- Instructions to follow: The reply to the records below should contain exactly the lines from the line with "(port < 8 → qp ≠ 0 → held = true →" through the line with "let outside := 8", and nothing besides.

[Dataset entries]
○ ○ ○ ○ ○
/-- INFO, QUOTE, LOG, CHAIN, LOAD, UNLOAD, QCONF, PCONF, CGROUP, RDMAEP, DROPPC and CONFIG (R306, R311, R364 to R368, R379, R385, R391, R400, R401,
R404 to R407): the effect of a mailbox request, the reply that its slot then holds, and when it is refused or repeated. That a LOAD and an UNLOAD
find their partition as they do (logs 15 and 71), the places of slots and code (log 14) and the wait of a QUOTE for the last leaf (log 49) are the
model's choices. -/
def Obligations.MailboxCommands : Prop :=
  ∀ (s : State) (slot : Fin 256),
    let k := s.pkg
    let seq := s.mailNat slot.val 2 2
    let len := s.mailNat slot.val 4 4
    let b := s.mailBytes slot.val 64 len
    let num := fun (p : List Byte) o n => leNat ((p.drop o).take n)
    let writer := SMap.look 15 k.writers slot.val
    let answers := fun (i : Instr) (st : Nat) (p : List Byte) (t : State) =>
      ∃ u, exec i s = .next u ∧
        u = { t with
          outputs := if writer % 16 = 8 then t.outputs ++ [.datagram (writer / 16) (u.mailBytes slot.val 0 (64 + p.length))] else t.outputs
          pkg := { t.pkg with mailbox := u.pkg.mailbox, stored := SMap.put t.pkg.stored slot.val (seq, leBytes 2 st ++ p) } } ∧
        ∀ j, u.pkg.mailbox.byte j =
          let o := j - 4096 * slot.val
          if j < 4096 * slot.val then s.pkg.mailbox.byte j
          else if 4 ≤ o ∧ o < 8 then BitVec.ofNat 8 (p.length / 256 ^ (o - 4))
          else if o = 8 ∨ o = 9 then BitVec.ofNat 8 (st / 256 ^ (o - 8))
          else if 10 ≤ o ∧ o < 64 then 0
          else if 64 ≤ o ∧ o < 64 + p.length then p.getD (o - 64) 0 else s.pkg.mailbox.byte j
    let asked := fun op => s.nextRequest = some slot.val ∧ s.mailNat slot.val 0 2 = op
    let isNew := ∀ x ∈ k.stored, x.1 = slot.val → x.2.1 ≠ seq
    let fields := fun n (fs : List (Nat × Nat)) => n ≤ len ∧ ∀ i, i < len → (∀ f ∈ fs, i < f.1 ∨ f.1 + f.2 ≤ i) → b.getD i 0 = 0
    let zeros := ∀ i, 10 ≤ i → i < 64 → s.mailNat slot.val i 1 = 0
    let owner := isNew ∧ len ≤ 4032 ∧ zeros ∧ k.phase ≠ .recovery ∧ writer ∈ k.sessions
    let anyone := isNew ∧ len ≤ 4032 ∧ zeros
    let snapless := ∀ line, s.snapReaders line = []
    let sub := s.mailNat slot.val 64 4
    let next := fun (i g : Nat) => if i = 0 ∧ (g + 1) % 2 ^ 20 = 0 then 1 else (g + 1) % 2 ^ 20
    let commands : List (Nat × Instr) := [(0x01, .info slot), (0x02, .quote slot), (0x03, .log slot), (0x04, .chain slot), (0x11, .qconf slot),
      (0x12, .pconf slot), (0x13, .cgroup slot), (0x14, .rdmaep slot), (0x21, .droppc slot), (0x22, .config slot)] ++
      (if sub = 0 then [(0x10, .load slot)] else if sub = 1 then [(0x10, .unload slot)] else [])
    (∀ x ∈ commands, asked x.1 →
      (isNew → k.phase = .recovery ∧ x.1 ∉ [1, 2, 4, 0x22] ∨ writer ∉ k.sessions ∧ x.1 ∉ [1, 2, 3, 4] → answers x.2 1 [] s) ∧
      (isNew → (k.phase ≠ .recovery ∨ x.1 ∈ [1, 2, 4, 0x22]) → (writer ∈ k.sessions ∨ x.1 ∈ [1, 2, 3, 4]) → 4032 < len ∨ ¬zeros → answers x.2 3 [] s) ∧
      (∀ st p, st < 2 ^ 16 → (slot.val, seq, leBytes 2 st ++ p) ∈ k.stored → (∀ y ∈ k.stored, y.1 = slot.val → y.2 = (seq, leBytes 2 st ++ p)) →
        answers x.2 st p s)) ∧
    (∀ x ∈ commands, ¬asked x.1 → exec x.2 s = .next s) ∧
    (asked 0x01 → anyone → fields 0 [] → ∃ p, answers (.info slot) 0 p s ∧ p.length = 345 ∧
      (∀ j, j < 16 → num p (8 * j) 8 = s.stackPresent j ∧ num p (128 + 8 * j) 8 = (SMap.look (0 : BitVec 64) k.dropped j).toNat) ∧
      (∀ i, i < 64 → p.getD (256 + i) 0 = k.cfg.desc.getD i 0) ∧
      (∀ d, d < 8 → p.getD (320 + d) 0 = BitVec.ofNat 8 (s.partOf d)) ∧ p.getD 328 0 = BitVec.ofNat 8 k.cfg.modulePos ∧
      p.getD 329 0 = BitVec.ofNat 8 k.cfg.domsize ∧ num p 330 2 = 0 ∧ num p 332 4 = k.cfg.domid % 2 ^ 32 ∧ num p 336 8 = k.cfg.counter % 2 ^ 64 ∧
      p.getD 344 0 = if k.phase = .recovery then 1 else 0) ∧
    (asked 0x02 → anyone → fields 32 [(0, 32)] → k.mr.length = 8 →
      (k.leaf < 2 ^ 20 - 1 → ∃ p, answers (.quote slot) 0 p { s with pkg := { k with leaf := k.leaf + 1 } } ∧ p.length = 3396 ∧
        p.take 32 = b.take 32 ∧ (∀ i v, k.mr[i]? = some v → num p (32 + 64 * i) 64 = v.toNat) ∧ (p.drop 544).take 16 = s.deviceHash ∧
        num p 560 8 = k.cfg.counter % 2 ^ 64 ∧ num p 568 4 = k.leaf ∧ num p 572 4 = (k.chain.length + 1) % 2 ^ 32 ∧
        ∀ i, i < 2820 → p.getD (576 + i) 0 = (Config.deviceSign k.salt k.leaf (p.take 576)).getD i 0) ∧
      (2 ^ 20 - 1 ≤ k.leaf → exec (.quote slot) s = .next s)) ∧
    (asked 0x03 → anyone → k.phase ≠ .recovery → fields 8 [(0, 1), (4, 4)] →
      let want := num b 4 4
      let es := ((s.dieAt (num b 0 1)).log.filter fun e => want ≤ e.seq).take 125
      (8 ≤ num b 0 1 → answers (.log slot) 3 [] s) ∧
      (num b 0 1 < 8 → ∃ p, answers (.log slot) 0 p s ∧ p.length = 8 + 32 * es.length ∧ num p 4 4 = es.length ∧
        (es = [] → num p 0 4 = want) ∧ (∀ e, es.getLast? = some e → num p 0 4 = (e.seq + 1) % 2 ^ 32) ∧
        ∀ i e, es[i]? = some e →
          let o := 8 + 32 * i
          num p o 8 = e.seq % 2 ^ 64 ∧ num p (o + 8) 2 = e.cls % 2 ^ 16 ∧ num p (o + 10) 2 = e.cause % 2 ^ 16 ∧ num p (o + 12) 4 = e.unit % 2 ^ 32 ∧
            num p (o + 16) 8 = e.addr % 2 ^ 64 ∧ num p (o + 24) 8 = e.detail % 2 ^ 64)) ∧
    (asked 0x04 → anyone → fields 4 [(0, 4)] →
      let i := num b 0 4
      (k.chain.length < i → answers (.chain slot) 3 [] s) ∧
      (∀ c : List Byte, c.length = 2888 → k.chain[i]? = some c ∨ (i = k.chain.length ∧ ∀ j, j < 2888 → c.getD j 0 = Config.manufacturerCert.getD j 0) →
        ∃ p, answers (.chain slot) 0 p s ∧ p.length = 2900 ∧ p.take 64 = c.take 64 ∧ num p 64 4 = i ∧ num p 68 4 = num c 64 4 ∧ num p 72 8 = 0 ∧
          p.drop 80 = c.drop 68)) ∧
    (asked 0x10 → sub = 0 → owner → fields 40 [(0, 4), (8, 32)] →
      let pa := num b 8 8
      let n := num b 16 8
      let dbase := num b 24 8
      let flags := num b 32 8
      let raw := s.physBytes pa n
      let part := s.partOf (pa / (96 * 2 ^ 30))
      let fails := fun st detail => ∃ p, answers (.load slot) 0 p s ∧ p.length = 48 ∧ num p 0 2 = st ∧ num p 2 2 = detail ∧ num p 4 44 = 0
      (2 ≤ flags ∨ n = 0 ∨ s.inHbm pa = false ∨ s.inHbm (pa + n - 1) = false → answers (.load slot) 3 [] s) ∧
      (flags < 2 → n ≠ 0 → s.inHbm pa = true → s.inHbm (pa + n - 1) = true →
        (sectionsOf raw = none → fails 1 0) ∧
        ∀ secs, sectionsOf raw = some secs → findSect secs tSymbols = none →
          let native := (findSect secs tCode).isSome = true ∧ (raw.drop 16).take 16 = s.deviceHash ∧ flags = 0
          (¬native → findSect secs tTuris = none → fails 2 0) ∧
          (native → (∀ i, i < 4096 → (SMap.look Slot.reset (s.partAt part).slots i).loaded = true) → fails 5 1) ∧
          (native → ∀ i, s.freeSlot part = some i → i < 4096 ∧ (SMap.look Slot.reset (s.partAt part).slots i).loaded = false) ∧
          (native → ∀ i, s.freeSlot part = some i → (s.partAt part).freeCbase (sectBytes raw secs tCode).length = none → fails 5 2) ∧
          (native → ∀ i cbase, s.freeSlot part = some i → (s.partAt part).freeCbase (sectBytes raw secs tCode).length = some cbase →
            let code := sectBytes raw secs tCode
            let up := fun a => (a + 63) / 64 * 64
            let has := fun ty => (findSect secs ty).isSome = true
            let size := fun ty => (sectBytes raw secs ty).length
            ∀ (data shapes launches e1 e2 e3 : Nat),
              (if has tData then data = up dbase ∧ e1 = data + size tData else data = 0 ∧ e1 = dbase) →
              (if has tShape then shapes = up e1 ∧ e2 = shapes + size tShape else shapes = 0 ∧ e2 = e1) →
              (if has tLaunch then launches = up e2 ∧ e3 = launches + size tLaunch else launches = 0 ∧ e3 = e2) →
              (s.extentOk part dbase (e3 - dbase) = false → fails 5 3) ∧
              (s.extentOk part dbase (e3 - dbase) = true →
                ∃ t p gen, answers (.load slot) 0 p t ∧ p.length = 48 ∧ num p 0 4 = 0 ∧ num p 4 4 = i + 4096 * gen ∧
                  gen = next i (SMap.look Slot.reset (s.partAt part).slots i).gen ∧ num p 8 8 = cbase ∧ num p 16 8 = data % 2 ^ 64 ∧
                  num p 24 8 = shapes % 2 ^ 64 ∧ num p 32 8 = launches % 2 ^ 64 ∧ num p 40 8 = 0 ∧
                  ((∀ x ∈ (s.partAt part).slots, x.2.loaded = true → x.2.cbase % 2 ^ 21 = 0) → cbase % 2 ^ 21 = 0) ∧ (snapless → t.launches = s.launches) ∧
                  (∃ m v, 3 ≤ m ∧ m < 8 ∧ t.pkg.mr = k.mr.set m v ∧
                    leBytes 64 v.toNat = shake256 (leBytes 64 (k.mr.getD m 0).toNat ++ shake256 raw 64) 64) ∧
                  (∃ c, t.codeSlot part (i + 4096 * gen) = some c ∧ c.cbase = cbase ∧ c.size = code.length ∧
                    ∀ j, j < code.length → t.physByte (c.pa + j) = code.getD j 0) ∧
                  (∀ x ∈ (s.partAt part).slots, x.2.loaded = true → cbase + max code.length 1 ≤ x.2.cbase ∨ x.2.cbase + x.2.size ≤ cbase) ∧
                  ∀ h y, (h, y) ∈ t.harts → s.partOf (h / 128) = part → y.fetch.icache.length = 0)))) ∧
    (asked 0x10 → sub = 1 → owner → fields 16 [(0, 4), (8, 8)] →
      let handle := num b 8 4
      (2 ≤ num b 12 4 ∨ (∀ p, p < 8 → s.codeSlot p handle = none) → answers (.unload slot) 3 [] s) ∧
      (num b 12 4 < 2 → ∀ p, p < 8 → s.codeSlot p handle ≠ none → (∀ q, q < p → s.codeSlot q handle = none) →
        let named := fun y : Nat × Launch => y.2.part = p ∧ y.2.rc.code = handle ∧
          y.2.st ∈ ([.taken, .admitted, .ready, .running, .ended, .committing, .aborting] : List LState)
        ((∃ y ∈ s.launches, named y) → num b 12 4 = 0 → answers (.unload slot) 2 [] s) ∧
        ((∀ y ∈ s.launches, ¬named y) → ∃ t, answers (.unload slot) 0 [] t ∧ t.codeSlot p handle = none ∧ (snapless → t.launches = s.launches) ∧
          (SMap.look Slot.reset (t.partAt p).slots (handle % 4096)).gen = next (handle % 4096) (handle / 4096) ∧
          (SMap.look Slot.reset (t.partAt p).slots (handle % 4096)).loaded = false) ∧
        (SMap.sorted s.launches = true → num b 12 4 = 1 → (∃ y ∈ s.launches, named y) → ∃ t, exec (.unload slot) s = .next t ∧
          ∀ y ∈ s.launches, named y → y.2.cause = 0 →
            (y.2.st = .running → y.2.pre = .none → t.launchAt y.1 = { y.2 with pre := .stopping, cut := .none }) ∧
            (y.2.st ∈ ([.taken, .admitted, .ready] : List LState) → (t.launchAt y.1).cause = 68)))) ∧
    (asked 0x11 → owner → fields 28 [(0, 2), (8, 20)] →
      let p := num b 0 1
      let q := num b 1 1
      let base := num b 8 8
      let n := num b 16 4
      let period := num b 20 4
      let budget := num b 24 4
      let good := (∃ d, d < 8 ∧ s.partOf d = p) ∧ q < 64 ∧ base % 64 = 0 ∧ (∃ e, e < 13 ∧ n = 2 ^ e) ∧ s.inHbm base = true ∧
        s.inHbm (base + 63 + 512 * n) = true ∧ (period = 0 → budget = 0) ∧ (period ≠ 0 → 1 ≤ budget ∧ budget ≤ period)
      (¬good → answers (.qconf slot) 3 [] s) ∧
      (good → ∃ t, answers (.qconf slot) 0 [] t ∧ t = { s with parts := t.parts } ∧ t.queueAt p q = ⟨base, n, period, budget, budget, s.now, false⟩ ∧
        (∀ r, r ≠ q → t.queueAt p r = s.queueAt p r) ∧ (t.partAt p = { s.partAt p with queues := (t.partAt p).queues }) ∧
        ∀ r, r ≠ p → t.partAt r = s.partAt r)) ∧
    (asked 0x12 → owner → fields 72 [(0, 1), (8, 64)] →
      let p := num b 0 1
      let v := fun i => num b (8 + 8 * i) 8
      let good := (∃ d, d < 8 ∧ s.partOf d = p) ∧ ∀ i, i < 8 → 1 ≤ v i ∧ v i < 2 ^ 40
      (¬good → answers (.pconf slot) 3 [] s) ∧
      (good → ∃ t, answers (.pconf slot) 0 [] t ∧ t = { s with parts := t.parts } ∧ (∀ i : Fin 8, (t.partAt p).reldl[i] = v i.val) ∧
        (t.partAt p = { s.partAt p with reldl := (t.partAt p).reldl }) ∧ ∀ r, r ≠ p → t.partAt r = s.partAt r)) ∧
    (asked 0x13 → owner → fields 19 [(0, 1), (8, 11)] →
      let g := num b 0 1
      let op := num b 16 1
      let ty := num b 17 1
      let n := num b 18 1
      let members := BitVec.ofNat 64 (num b 8 8)
      let good := g < 64 ∧ op < 3 ∧ ty < 2 ∧ 1 ≤ n ∧ n ≤ 64 ∧ num b 8 8 < 2 ^ (8 * max 1 k.cfg.domsize)
      (¬good → answers (.cgroup slot) 3 [] s) ∧
      (good → ∃ t, answers (.cgroup slot) 0 [] t ∧ t = { s with pkg := { k with groups := t.pkg.groups }, dies := t.dies } ∧
        t.groupAt g = ⟨members, op, ty, n, 0, [], 0, none, []⟩ ∧ (∀ j, j ≠ g → t.groupAt j = s.groupAt j) ∧
        ∀ d, t.dieAt d = { s.dieAt d with coll := (t.dieAt d).coll } ∧ ∀ i, (t.dieAt d).coll.byte i =
          if d < 8 ∧ members.getLsbD (8 * k.cfg.modulePos + d) = true ∧ 512 * g ≤ i ∧ i < 512 * g + 512 then 0 else (s.dieAt d).coll.byte i)) ∧
    (asked 0x14 → owner → fields 24 [(0, 2), (4, 8), (16, 8)] →
      let w := num b 0 1
      let port := num b 1 1
      let qp := num b 4 4
      let held := (SMap.look Port.reset k.ports port).qps.contains qp
      (8 ≤ port ∨ (qp ≠ 0 ∧ held = false) → answers (.rdmaep slot) 3 [] s) ∧
      (port < 8 → qp = 0 → answers (.rdmaep slot) 0 [] { s with pkg := { k with windows := SMap.del k.windows w } }) ∧
      (port < 8 → qp ≠ 0 → held = true →
        answers (.rdmaep slot) 0 [] { s with pkg := { k with windows := SMap.put k.windows w ⟨port, qp, num b 8 4, num b 16 8⟩ } })) ∧
    (asked 0x21 → owner → fields 3 [(0, 3)] →
      let j := 2 * num b 0 1 + num b 1 1
      let pc := num b 2 1
      let outside := 8 ≤ num b 0 1 ∨ 2 ≤ num b 1 1 ∨ 64 ≤ pc
      let gone := j ∈ k.absent ∨ (SMap.look (0 : BitVec 64) k.dropped j).getLsbD pc = true
      (outside → answers (.droppc slot) 3 [] s) ∧
      (¬outside → (∀ x ∈ k.drops, x.1 ≠ j ∨ x.2.1 ≠ pc) →
        (gone → answers (.droppc slot) 3 [] s) ∧
        (¬gone → exec (.droppc slot) s = .next { s with pkg := { k with drops := k.drops ++ [(j, pc, some slot.val)] } })) ∧
      (¬outside → (∃ x ∈ k.drops, x.1 = j ∧ x.2.1 = pc) → (∀ x ∈ k.drops, x.1 = j → x.2.1 = pc → x.2.2 ≠ some slot.val) →
        answers (.droppc slot) 2 [] s)) ∧
    (asked 0x22 → anyone → writer ∈ k.sessions → fields 3076 [(0, 3076)] →
      let image := b.take 3076
      (k.phase = .recovery ∨ k.useB = true → answers (.config slot) 0 [0] { s with pkg := { k with flashA := image } }) ∧
      (k.phase ≠ .recovery → k.useB = false → answers (.config slot) 0 [1] { s with pkg := { k with flashB := image } }))
end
○ ○ ○ ○ ○
- Your response:
      (port < 8 → qp ≠ 0 → held = true →
        answers (.rdmaep slot) 0 [] { s with pkg := { k with windows := SMap.put k.windows w ⟨port, qp, num b 8 4, num b 16 8⟩ } })) ∧
    (asked 0x21 → owner → fields 3 [(0, 3)] →
      let j := 2 * num b 0 1 + num b 1 1
      let pc := num b 2 1
      let outside := 8 ≤ num b 0 1 ∨ 2 ≤ num b 1 1 ∨ 64 ≤ pc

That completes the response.